Secure search of Windows trusted domains

To enforce document-level security for remote Windows file systems, the Watson Explorer Content Analytics system supports access control list (ACL) verification across trusted domains.

Configuring the crawler

To configure the Windows file system crawler to support trusted domains, you must specify options in a new configuration file. There is no support for configuring this capability in the administration console.

To support the document-level security across trusted Windows domains, edit the following file:
```
ES_NODE_ROOT/master_config/session_ID/winfscrawler_ext.xml
```
Tip: To determine the session ID for the Windows file system crawler that you want to configure, you can monitor the crawler details in the administration console or use the esadmin report collections command.

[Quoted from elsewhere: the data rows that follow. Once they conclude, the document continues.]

-- ==== Sys2Proof/WellFormed.lean ====
section
/-! DEFINITION. Well-formed terms: instructions whose operands fit their fields (spec/30_encoding.md R60 to R62), and the
assembly lines of R71 with the operand ranges of R72. -/

namespace Sys2Proof

/-- Every operand of the instruction fits the field that R59 gives it.
The operand types already carry these bounds (R61: "an instruction can never give an invalid register index"), so the check
accepts every term: `Sys2Proof.Laws.instr_wellFormed` says so once. -/
def Instr.WellFormed : Instr → Bool
  | .cls => true
  | .jp nnn => decide (nnn.toNat ≤ 0xFFF)
  | .add x y => decide (x.val ≤ 15) && decide (y.val ≤ 15)
  | .drw x y n => decide (x.val ≤ 15) && decide (y.val ≤ 15) && decide (n.val ≤ 15)

/-- One line of the spec's assembly language (R71), its operands still unbounded numbers: here an operand can fail to fit. -/
inductive AsmLine where
  | cls
  | jp (nnn : Nat)
  | add (x y : Nat)
  | drw (x y n : Nat)
  /-- `.byte b`: one raw byte of the image. -/
  | rawByte (b : Nat)
deriving DecidableEq, Repr

/-- The operand ranges of R72 (the spec's decision D26): a line that fails the check is refused, never masked into its field. -/
def AsmLine.WellFormed : AsmLine → Bool
  | .cls => true
  | .jp nnn => decide (nnn ≤ 0xFFF)
  | .add x y => decide (x ≤ 15) && decide (y ≤ 15)
  | .drw x y n => decide (x ≤ 15) && decide (y ≤ 15) && decide (n ≤ 15)
  | .rawByte b => decide (b ≤ 0xFF)

end Sys2Proof
end

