-- ==== Sys2Proof/Machine/Ops.lean ====
section
/-! DEFINITION. The named operations over registers, `pc`, memory, framebuffer and fault latch that the instructions, STEP and
the host port share. The paths of spec/45_host_interface.md R128 are these operations. -/

namespace Sys2Proof.Machine

/-! ### Registers -/

/-- Path "register read": `V[r]` (R12, R18). No register is hardwired. -/
def State.readReg (s : State) (r : RegIdx) : Byte := s.v[r]

/-- Path "register write": `V[r] <- b` (R12, R18). -/
def State.writeReg (s : State) (r : RegIdx) (b : Byte) : State := { s with v := s.v.set r b }

/-- `I <- w`; no instruction does it, only the host's SET_I (R30, R121). -/
def State.setIndex (s : State) (w : Word) : State := { s with i := w }

/-! ### Program counter -/

/-- `pc <- target` (R15). -/
def State.setPc (s : State) (target : Word) : State := { s with pc := target }

/-- `advance_pc`: `pc <- trunc_16(pc + 2)` (R82, R27). -/
def State.advancePc (s : State) : State := s.setPc (s.pc + 2#16)

/-! ### Memory -/

/-- The value of the cell with key `a`, or what an unlisted cell reads as. -/
def Memory.readCell : Memory → Nat → Byte
  | [], _ => Memory.unlisted
  | (k, b) :: rest, a => if k = a then b else Memory.readCell rest a

/-- Sets the cell with key `a` to `b`, keeping the canonical form: a cell equal to `Memory.unlisted` is not listed. -/
def Memory.writeCell : Memory → Nat → Byte → Memory
  | [], a, b => if b = Memory.unlisted then [] else [(a, b)]
  | (k, c) :: rest, a, b =>
    if a < k then (if b = Memory.unlisted then (k, c) :: rest else (a, b) :: (k, c) :: rest)
    else if a = k then (if b = Memory.unlisted then rest else (a, b) :: rest)
    else (k, c) :: Memory.writeCell rest a b

/-- Every address the core or the host forms is reduced modulo `MEM_SIZE`, never rejected (R46, decision D3). -/
def reduceAddr (a : Nat) : Nat := a % memSize

/-- `MemRead(a, 1)` = `M[a mod MEM_SIZE]` (R14, R46). It has no side effect (R48). -/
def State.memRead (s : State) (a : Nat) : Byte := s.mem.readCell (reduceAddr a)

/-- `MemWrite(a, 1, b)`: `M[a mod MEM_SIZE] <- b` (R14, R46). Only host commands use it. -/
def State.memWrite (s : State) (a : Nat) (b : Byte) : State := { s with mem := s.mem.writeCell (reduceAddr a) b }

/-- Bytes written to consecutive addresses from `a`, in order (LOAD's loop, R112). -/
def State.memWriteAll (s : State) (a : Nat) : List Byte → State
  | [] => s
  | b :: rest => (s.memWrite a b).memWriteAll (a + 1) rest

/-- Path "fetch read": the word at `pc`, first byte most significant (R58, R77). Even and odd `pc` alike (R26, R45), both
addresses reduced (R47). -/
def State.fetchWord (s : State) : Word := wordOfBytes (s.memRead s.pc.toNat) (s.memRead (s.pc.toNat + 1))

/-! ### Framebuffer -/

/-- `FB[px][py]` as 0 or 1 (R12, R32). -/
def Framebuffer.lit (fb : Framebuffer) (q : Pixel) : Bool := fb.contains q

/-- `FB[px][py] <- FB[px][py] XOR 1`, keeping the canonical form (path "pixel read-modify-write", R98, R101). -/
def Framebuffer.flip : Framebuffer → Pixel → Framebuffer
  | [], q => [q]
  | p :: rest, q =>
    if p = q then rest
    else if Pixel.Before q p then q :: p :: rest
    else p :: Framebuffer.flip rest q

/-- Every cell 0 (path "clear", R87). -/
def Framebuffer.blank : Framebuffer := []

/-- The framebuffer replaced as a whole. -/
def State.setFb (s : State) (fb : Framebuffer) : State := { s with fb := fb }

/-! ### Exception and reset -/

/-- TAKING AN EXCEPTION: `raise IllegalInstruction(pc, W)` (R130, decision D5). It sets the latch and nothing else: no saved
status, no mode change, no transfer of control (R135). There is no return from it (R136): only INITIALIZE, `initCore` below,
clears the latch. -/
def State.raiseIllegal (s : State) (pc w : Word) : State :=
  { s with latch := { fault := true, cause := .illegalInstruction, pc := pc, word := w } }

/-- What a STEP issued while `FAULT = 1` does: no state change (R81, decision D5). -/
def State.stepFaulted (s : State) : State := s

/-- `FAULT_CAUSE` as its code (R129): NONE is 0, ILLEGAL_INSTRUCTION is 1. -/
def FaultCause.code : FaultCause → Nat
  | .none => 0
  | .illegalInstruction => 1

/-- INITIALIZE (R143): every piece of core state takes its reset value; the core's parameters stay. -/
def State.initCore (s : State) : State :=
  { params := s.params
    initialized := true
    v := Vector.replicate 16 0x00#8
    i := 0x0000#16
    pc := originPc s.params
    mem := []
    fb := Framebuffer.blank
    latch := FaultLatch.clear }

end Sys2Proof.Machine
end

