-- ==== Sys2Proof/Machine/SpriteDraw.lean ====
section
/-! DEFINITION. The sprite-draw family, the XOR blit engine (spec/44_sprite_draw.md). -/

namespace Sys2Proof.Machine

/-- What the engine carries from pixel to pixel: the framebuffer so far, and whether some pixel has gone from 1 to 0. -/
abbrev Blit := Framebuffer × Bool

/-- One selected pixel: XOR the cell, and note a collision when it was 1 (R98, R101, R102). -/
def xorCell (acc : Blit) (q : Pixel) : Blit := (acc.1.flip q, acc.2 || acc.1.lit q)

/-- Column offset `c` of row `r`: nothing where the sprite bit is 0 or the pixel is off the grid (R98, R103). -/
def drawPixel (p : Params) (cx cy row : Byte) (r c : Nat) (acc : Blit) : Blit :=
  if spriteBit row c then
    match place p cx cy r c with
    | some q => xorCell acc q
    | none => acc
  else acc

/-- One sprite row, columns left to right (R98, R107). -/
def drawRow (p : Params) (cx cy row : Byte) (r : Nat) (acc : Blit) : Blit :=
  (List.range 8).foldl (fun acc c => drawPixel p cx cy row r c acc) acc

/-- The whole sprite, rows in increasing order, none when `n = 0` (R98, R104, R107). -/
def drawSprite (p : Params) (cx cy : Byte) (rows : Nat → Byte) (n : Nat) (acc : Blit) : Blit :=
  (List.range n).foldl (fun acc r => drawRow p cx cy (rows r) r acc) acc

/-- DRW Vx, Vy, n (R98): coordinates and `I` read first (R106), the sprite composed, VF written with the collision flag, then
`advance_pc`. -/
def execDrw (x y : RegIdx) (n : Fin 16) (s : State) : Host.Outcome State Fault Refusal :=
  let (cx, cy) := s.regPair x y
  let drawn := drawSprite s.params cx cy s.spriteRow n.val (s.fb, false)
  .next ((s.setFb drawn.1).writeFlag drawn.2).advancePc

end Sys2Proof.Machine
end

Specify the Windows domain name and the NETBIOS name of the Active Directory. For example:

<ExtendedProperties>
  <SetAttribute XPath="/Crawler/DataSources/Server/Target" 
   Name="Domain">ExampleCo.com
  </SetAttribute>
  <SetAttribute XPath="/Crawler/DataSources/Server/Target" 
   Name="NetBIOSDomain>EXC1
  </SetAttribute>
</ExtendedProperties>

Stop and restart the crawler for the changes to become effective.

Restrictions

Documents cannot include ACLs from multiple Windows domains. Domain users and groups must belong to one Windows domain per collection.
To support remote file system access verification, the Windows servers must run in the same Windows domain or in trusted Windows domains.
The Windows file system crawler reads the NETBIOS name of the Active Directory associated with the Windows server to be crawled and uses the NETBIOS name to filter the file ACL. The Active Directory that the crawler server joins trusts the other Active Directory that defines user accounts and group accounts.
The user account that you specify for the crawler to use to access a remote Windows server must belong to the Windows domain where you want to enforce and verify access control.
The Windows operating system allows only one account to connect network folders on one file server. Other accounts cannot connect to the same file server at the same time. Therefore, you cannot configure different accounts for different crawlers to crawl the same Windows server, even if the crawlers are in different collections.